As I’ve said before, one of the largest casualties we’ve suffered at the hands of the Bush administration has been its near total pollution of the information environment.  It pains me to say that I don’t believe a single thing the administration or its supporters say, and that includes information from any official military source.  

The Pat Tillman saga is just one small example of the kind of denial/misinformation/disinformation machine the military has become under the present political regime.  But don’t think this atmosphere of duplicity started when Donald Rumsfeld took over as George W. Bush’s Secretary of Defense.  The origins of this web of deceit go back a long way.

Up or Out

Most of you have seen the film Patton, and know about the kinds of competitive spirit that existed among the generals in Eisenhower’s European Theater of Operations during World War II.  That kind of ambition and jealousy among military personnel was hardly a twentieth century phenomenon, though.  In Shakespeare’s Othello, the antagonist Iago creates unholy mayhem against his general in retaliation for having been passed over for a key promotion, and Shakespeare was merely reflecting a phenomenon in military affairs chronicled by Homer.  
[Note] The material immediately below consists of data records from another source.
-- ==== Sys2Proof/Machine/Global.lean ====
section
/-! DEFINITION. Sys2Proof/Machine/Global.lean: spans of global memory read and written at once, by physical and by virtual
address, for the wain, the monitor and the IO dies (04 R90-R99, 05 R111, R124). -/
namespace Sys2Proof.Machine

/-- Why a translation gives no address yet. -/
inductive Miss where
  /-- PAGE: access, level, address and value of the entry. -/
  | page (va : DW) (kind lvl ptePa : Nat) (pte : DW)
  /-- The page has to be walked first. -/
  | walk (va : DW) (kind : Nat)
  deriving DecidableEq, Repr

/-- What a transfer's access comes to. -/
inductive Io (α : Type) where
  | ok (a : α)
  /-- A failure of 05 R124: cause and DETAIL. -/
  | fail (c : Cause) (detail : Nat)
  | miss (m : Miss)
  /-- The line has a request outstanding, or an older request of the tile is still on its way to it; the transfer comes later. -/
  | busy
  deriving DecidableEq, Repr

/-- The same result without a value. -/
def Io.other {α β : Type} (d : β) : Io α → Io β
  | .ok _ => .ok d
  | .fail c n => .fail c n
  | .miss m => .miss m
  | .busy => .busy

/-- An agent waits for a page event, or asks for the walk of a page (04 R97, R99). -/
def State.missed (s : State) (tile : Nat) (ag : Agent) (x : XCtx) : Miss → State
  | .page va kind lvl ptePa pte => s.waitPage tile ag x kind va lvl ptePa pte
  | .walk va kind => s.askWalk (s.getTile tile).paddock { tile := tile, agent := ag, access := kind, xc := x, va := va }

/-- DETAIL of a memory status (05 R124). -/
def Status.io {α : Type} (st : Status) (a : α) : Io α :=
  match st with
  | .ok => .ok a
  | .rebuiltOk => .ok a
  | .poison => .fail .uncorr 2
  | .keyErr => .fail .prot 3
  | .ownErr => .fail .prot 3

/-- Bytes at a physical address, within a line: main memory through its home slice, the second tier through its port
(05 R111; 04 R91, 17 R375), where it waits for a grant of its paddock. -/
def State.physRead (s : State) (p : BitVec 5) (a : Asker) (pa n : Nat) : Io (List Byte) × State :=
  if pa < Config.mainSize then
    if s.lineBusy pa || s.olderWaits a.source (sliceOf pa) s.reqSerial then (.busy, s)
    else
      let (st, bs, s1) := s.sliceRead a pa n
      (st.io bs, s1)
  else
    match s.cxlTurn p pa with
    | none => (.busy, s)
    | some s1 => (if (granulesOf pa n).any s1.poison.contains then .fail .uncorr 2 else .ok (s1.mem.readBytes pa n), s1)

/-- Bytes written at a physical address, within a line. -/
def State.physWrite (s : State) (p : BitVec 5) (a : Asker) (pa : Nat) (bs : List Byte) : Io Unit × State :=
  if pa < Config.mainSize then
    if s.lineBusy pa || s.olderWaits a.source (sliceOf pa) s.reqSerial then (.busy, s)
    else
      let (st, s1) := s.sliceWrite a pa bs
      (st.io (), s1)
  else
    match s.cxlTurn p pa with
    | none => (.busy, s)
    | some s =>
      let heals := fun (g : Nat) => decide (pa ≤ g * 32) && decide (g * 32 + 32 ≤ pa + bs.length)
      (.ok (), { s with mem := s.mem.writeBytes pa bs, poison := s.poison.filter fun g => !(heals g) })

/-- An agent that reads and writes global addresses: the tile it acts for, the translation it uses, the paddock it asks as,
and whether the second tier is open to it (04 R91). -/
structure GAgent where
  tile : Nat
  xc : XCtx
  paddock : BitVec 5
  wain : Bool
  deriving DecidableEq, Repr

/-- The identity of an agent's requests (03 R79). -/
def State.gAsker (s : State) (g : GAgent) (key : BitVec 13) : Asker :=
  s.askerOf g.tile g.paddock (g.xc.lvl == 2) key

/-- Translate one byte address for an agent (04 R95; 05 R124). -/
def State.gXlate (s : State) (g : GAgent) (va : DW) (kind : Nat) : Io (Nat × BitVec 13) × State :=
  match s.translate g.tile g.xc g.paddock va 1 kind g.wain with
  | (.ok pa key, s1) => (.ok (pa, key), s1)
  | (.fault c, s1) => (if c = .uncorr then .fail .uncorr 2 else .fail .prot 1, s1)
  | (.page lvl ptePa pte, s1) => (.miss (.page va kind lvl ptePa pte), s1)
  | (.walk, s1) => (.miss (.walk va kind), s1)

/-- Read one span that lies within a line. -/
def State.gRead (s : State) (g : GAgent) (va : DW) (n : Nat) : Io (List Byte) × State :=
  match s.gXlate g va 0 with
  | (.ok (pa, key), s1) => s1.physRead g.paddock (s1.gAsker g key) pa n
  | (r, s1) => (r.other [], s1)

/-- Write one span that lies within a line. -/
def State.gWrite (s : State) (g : GAgent) (va : DW) (bs : List Byte) : Io Unit × State :=
  match s.gXlate g va 1 with
  | (.ok (pa, key), s1) => s1.physWrite g.paddock (s1.gAsker g key) pa bs
  | (r, s1) => (r.other (), s1)

/-- Read n bytes line by line. -/
def State.gReads (s : State) (g : GAgent) : Nat → DW → Nat → Io (List Byte) × State
  | 0, _, _ => (.ok [], s)
  | fuel + 1, va, n =>
    if n = 0 then (.ok [], s)
    else
      let k := min n (64 - va.toNat % 64)
      match s.gRead g va k with
      | (.ok bs, s1) =>
        (match s1.gReads g fuel (va + BitVec.ofNat 64 k) (n - k) with
         | (.ok r, s2) => (.ok (bs ++ r), s2)
         | x => x)
      | x => x

/-- Write bytes line by line. -/
def State.gWrites (s : State) (g : GAgent) : Nat → DW → List Byte → Io Unit × State
  | 0, _, _ => (.ok (), s)
  | fuel + 1, va, bs =>
    if bs.isEmpty then (.ok (), s)
    else
      let k := 64 - va.toNat % 64
      match s.gWrite g va (bs.take k) with
      | (.ok _, s1) => s1.gWrites g fuel (va + BitVec.ofNat 64 k) (bs.drop k)
      | x => x

/-- Steps that reading or writing n bytes can take. -/
def lineFuel (n : Nat) : Nat := n / 64 + 3

end Sys2Proof.Machine
end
Robert McNamara, Secretary of Defense under John F. Kennedy and Lyndon Johnson, introduced the “up or out” policy.  Service members who failed to gain promotions by certain points in their careers were forced out of the military.  This created an atmosphere in which every duty assignment became a competitive experience with one’s peers.  In theory, this had a certain Darwinian advantage: only the cream of the crop could survive and rise to positions of high rank and authority.  Unfortunately, this policy created a “zero defect” atmosphere that encouraged caution, sycophancy, herd mentality, backstabbing, and the other earmarks of dysfunctional organizations.  During my tenure in the military, “Go along to get along” was the careerist’s motto, and the notion of a military leader like Bull Halsey or George Patton emerging in the contemporary age was considered, as Attorney General Alberto Gonzales would say, “quaint and obsolete.”

Sea Stories

I can tell a million of them.  One of the most egregious sins committed by career officers is their willingness to lie about their commands’ materiel readiness.  

There was the two-star admiral whom I witnessed saying words to the effect of “Why should I take the hit for telling the truth about the readiness of my battle group when it’s the fault of the supply system?”

There was the group commodore who told me on multiple occasions that my squadron deserved the Battle Efficiency award, but couldn’t win it if I continued to tell the truth about the mission readiness status of my aircraft.

There was one of my first skippers who had to get up on a Sunday, put on dress whites, and go tell a three-star why he’d told the truth about his personnel shortage crises in an official (and required) report.

I could go on, but what’s the point?  No doubt, you get the idea.  My experience was Navy-centric, but what I’ve related is the same kind of thing that put our ground troops into Iraq with insufficient body and vehicle armor, and lack of training to perform the kinds of missions they were expected to perform (think Abu Ghraib).

So that nine senior officers lied about the Tillman affair during Rumsfeld’s tenure doesn’t surprise me. In fact, it’s the sort of thing I’ve come to expect.  The military has been co-opted into the neoconservatives’ Big Brother Broadcast.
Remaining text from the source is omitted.